Xavier Nassif M.D. PhD.
Course and current status
- Professor of Microbiology, University Paris Descartes, School of Medicine, Necker campus
- Head INSERM Unit 1002 : Pathogenesis of systemic infections
Scientific summary
Extra-cellular bacterial pathogens are the main cause of infections in developed countries and are often responsible for nosocomial infections. Paradoxically these bacteria are mostly commensal, and become invasive only in certain circumstances. Among the great variety of commensal bacteria that colonize a human, only few strains are able to disseminate. Furthermore some of these bacteria once septicemic can cross the blood-brain barrier and be responsible for meningitis.
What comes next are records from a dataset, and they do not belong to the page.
/-! ## Layers -/

/-- The layers that an output's stack holds, from the bottom upwards (R352): those that show content, by z-order and then by number. -/
def stackOf (s : State) (bank o : Nat) : List Nat :=
  ((onLayers s bank).filter fun n => decide (lyrOut s bank n = o) && lyrShown s bank n && (decide ((lyr s bank n).st = 2) || decide ((lyr s bank n).st = 3))
    && !(lyr s bank n).blank && decide ((lyr s bank n).seenOn = some o) && decide (bits (lyrWord s bank n 6) 9 0 ≠ 0)).mergeSort
    fun a b => decide (bits (lyrWord s bank a 1) 11 8 ≤ bits (lyrWord s bank b 1) 11 8)
/-- The colours of a frame are YCbCr (R410, Table 18-4). -/
def isYcc (fmt : Nat) : Bool := [0x04, 0x05, 0x24, 0x25].contains fmt
/-- The conversion standard of a layer: what its DisplayPort source declares where that is one of the three, else CLR_CSC (R410). A
declaration is coded as CLR_CSC bits 1:0; 3 and above declare none of them. -/
def standardOf (s : State) (bank n o : Nat) : Nat :=
  let own := bits (word s bank 0x17 o 0) 1 0
  match layerPipe s bank n with
  | none => own
  | some k => match capSource s k with
    | (2, p, sub) => match tget none (dps s p).msa sub with
      | some m => if m.2.2.2 < 3 then m.2.2.2 else own
      | none => own
    | _ => own
/-- The weighted mean of two frames' pixels (R437). -/
def mixPixel (w : Nat) (p n : Pixel) : Pixel :=
  let mix (a b : Nat) : Nat := ((64 - w) * a + w * b + 32) / 64
  { c0 := mix p.c0 n.c0, c1 := mix p.c1 n.c1, c2 := mix p.c2 n.c2, alpha := ((64 - w : Nat) * p.alpha + w * n.alpha) / 64 }
/-- The line that the line-locked feed shows for a pixel: its own, or where its pixel was not delivered the next one above that was (R324). -/
def feedLine (f : Frame) (x : Nat) : Nat → Nat
  | 0 => 0
  | y + 1 => if (spanAt f x (y + 1)).isSome then y + 1 else feedLine f x y
/-- A layer's source frame: stage 1 of Table 16-1, with what stands in for failed tiles (R457). Log entry 114 (DEDUCED). -/
def fetchPixel (s : State) (bank n : Nat) (f : Frame) (x y : Nat) : Pixel :=
  let p := precision s
  let v := match (lyr s bank n).bad.find? fun e => decide (e.1 = y / 16 * ((f.w + 15) / 16) + x / 16) with
    | some (_, true) => match standIn s bank n with
      | some g => framePixel p g x y
      | none => noPixel
    | some (_, false) => noPixel
    | none => framePixel p f x (if lineLocked s (lyrOut s bank n) then feedLine f x y else y)
  let v := match (lyr s bank n).before with
    | some b => mixPixel (lyr s bank n).weight (framePixel p b x y) v
    | none => v
  if (lyrRoute s bank n).isSome then { v with alpha := 1 } else v
/-- A layer's frame: the one it took, or on a line-locked output the frame that its pipe receives. Log entry 114 (DEDUCED). -/
def layerFrame (s : State) (bank n o : Nat) : Option Frame :=
  if lineLocked s o then (layerPipe s bank n).bind fun k => (capAt s k).live
  else (lyr s bank n).now
/-- Stage 2: a layer's pixel at a position of its destination rectangle, `x` across and `y` down. -/
def scaledPixel (s : State) (bank n o : Nat) (f : Frame) (x y : Nat) : Pixel :=
  let p := precision s
  let (dw, dh) := lyrDst (word s) bank n
  let src := fetchPixel s bank n f
  let rx : Rat := (dw : Rat) / (max 1 f.w : Nat)
  let ry : Rat := (dh : Rat) / (max 1 f.h : Nat)
  let cfg := (firstScaler (assigned s bank) n).map fun k => word s bank 0x15 k 1
  match lyrMesh s bank n with
  | some m => warpedPixel s p bank o (lineLocked s o) m cfg rx ry f.w f.h dw dh x y src
  | none =>
    if f.w = dw ∧ f.h = dh then src x y
    else match cfg with
      | none => src x y
      | some c => samplePixel p (bits c 11 8) (bits c 3 0) (bits c 7 4) rx ry f.w f.h (samplePos f.w dw x) (samplePos f.h dh y) src
/-- Stages 3 to 5: a layer's three linear values. -/
def linearOf (s : State) (bank n o : Nat) (ycc : Bool) (v : Pixel) : Nat × Nat × Nat :=
  let p := precision s
  let t := clr s (20 * bank + o)
  let v := if ycc then toRgb p (standardOf s bank n o) (bit (word s bank 0x17 o 0) 4) v else v
  let m := matrixOf fun k => word s bank 0x17 o k
  let r := degamma t p v.c0
  let g := degamma t p v.c1
  let b := degamma t p v.c2
  (matrixRow m 0 r g b, matrixRow m 1 r g b, matrixRow m 2 r g b)
/-- One component of a layer blended over the result beneath it (R413): after regamma, or in linear light. -/
def blendLinear (t : ClrTab) (p : Nat) (pre linear : Bool) (al alpha : Rat) (l d : Nat) : Nat :=
  if linear then regamma t p (blendOf pre al alpha l (degamma t p d))
  else toCode p (blendOf pre al alpha (regamma t p l : Rat) d / (2 ^ p - 1 : Nat))
/-- One layer at a pixel of the output, over the result beneath it. -/
def layerOver (s : State) (bank o x y : Nat) (d : Pixel) (n : Nat) : Pixel :=
  let p := precision s
  let pos := lyrWord s bank n 4
  let (dw, dh) := lyrDst (word s) bank n
  let x0 := bits pos 15 0
  let y0 := bits pos 31 16
  if x < x0 ∨ y < y0 ∨ x0 + dw ≤ x ∨ y0 + dh ≤ y then d
  else
    let a := lyrWord s bank n 6
    let al : Rat := (bits a 9 0 : Rat) / 1023
    let pre := bit a 16
    if (lyrRoute s bank n).isSome ∧ layerPipe s bank n = none then
      let f := fillPixel p (outWord s o 10)
      let mix (c e : Nat) : Nat := toCode p (blendOf pre al 1 c e / (2 ^ p - 1 : Nat))
      { c0 := mix f.c0 d.c0, c1 := mix f.c1 d.c1, c2 := mix f.c2 d.c2 }
    else match layerFrame s bank n o with
      | none => d
      | some f =>
        let v := scaledPixel s bank n o f (x - x0) (y - y0)
        let l := linearOf s bank n o (isYcc f.fmt) v
        let t := clr s (20 * bank + o)
        let linear := bit a 17 && decide (p = 12)
        let mix := blendLinear t p pre linear al v.alpha
        if v.gone then d
        else { c0 := mix l.1 d.c0, c1 := mix l.2.1 d.c1, c2 := mix l.2.2 d.c2 }
/-- The composed result of a bank's layers over OUT_FILL (R352, R413, R414). Log entry 111 (DESIGN CHOICE). -/
def composedPixel (s : State) (bank o x y : Nat) : Pixel :=
  (stackOf s bank o).foldl (layerOver s bank o x y) (fillPixel (precision s) (outWord s o 10))

/-! ## The Vitrine layer and depth (R386, R388, R415) -/

/-- What the Vitrine layer shows at a pixel: an image pixel with its alpha in effect, the fill, or nothing. -/
inductive VitPixel where
  | none
  | fill
  | image (px : Word) (al : Rat)
  deriving DecidableEq, Repr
Our goal is, using Neisseria meningitidis as a model, to identify the mechanisms by which (i) a bacteria can stop being a commensal and disseminate from its normal niche, and (ii) once it is septicemic how it can cross the blood brain barrier. N.meningitis is responsible for septicemia and meningitis after crossing of the blood brain barrier. Meningococcal meningitis remain a health threat in both developped and developping countries, and there is an urgent need for the development of a new vaccine strategy. Paradoxically, it is a commensal of human throat and colonizes a significant percentage of a population as healthy carrier. The reason why in some circumstances N.meningitidis can invade the bloodstream and become pathogenic remain unknown. Host factors are obviously important, however recently some clonal complexes have been shown to be more likely than others to be invasive.
We concentrate our work in two directions :
1. Identification of the bacterial attributes linked to invasiveness.
By comparative genomics, we have identified using a large collection of strains isolated from carriers and patients during the same period and in the same area that strains isolated from diseases were most likely to contain a prophage, designated Meningococcal Disease Associated (MDA) phage. We subsequently demonstrated that this phage belongs to the family of filamentous phage, like M13 and the CTX phage of Vibrio cholereae. Further work is ongoing in order to characterize the molecular mechanisms by which this phage increases invasiveness.
2. Identification of the interaction of N.meningitidis with the host cells in relation to the crossing of the blood-brain-barrier
Our contribution has been to demonstrate that N. meningitidis cross this barrier by interacting directly with the endothelial cells of the blood brain barrier. We have shown, in collaboration with colleagues at the Institut Cochin (Sandrine Bourdoulous and Stefano Marullo) that during adhesion to host cells, N. meningitidis triggers a local remodeling of the eukaryotic cell surface resulting in a meshwork of cellular projections that can be found, in vitro and in vivo, inside and around microcolonies adhering to the cell surface. This signaling leads to the delocalization of junctional proteins at the site of bacterial cell interaction and the subsequent opening of the paracellular route. In addition we have shown that the type IV pili interact directly with the N-terminal portion of the beta2 adrenergic receptor to sigal to the cells. We are pursuing this work with the aim to identify the molecular interaction between the pili and the beta2 adrenergic receptor.
In addition during the course of this work, it became clear that N.meningitidis has to interact with two receptors one responsaible of the signaling (The beta2 adrenergic receptor) and one responsible for the bacterial adhesion. Work is currently ongoing to identify the adhesion receptor and its bacterial ligand.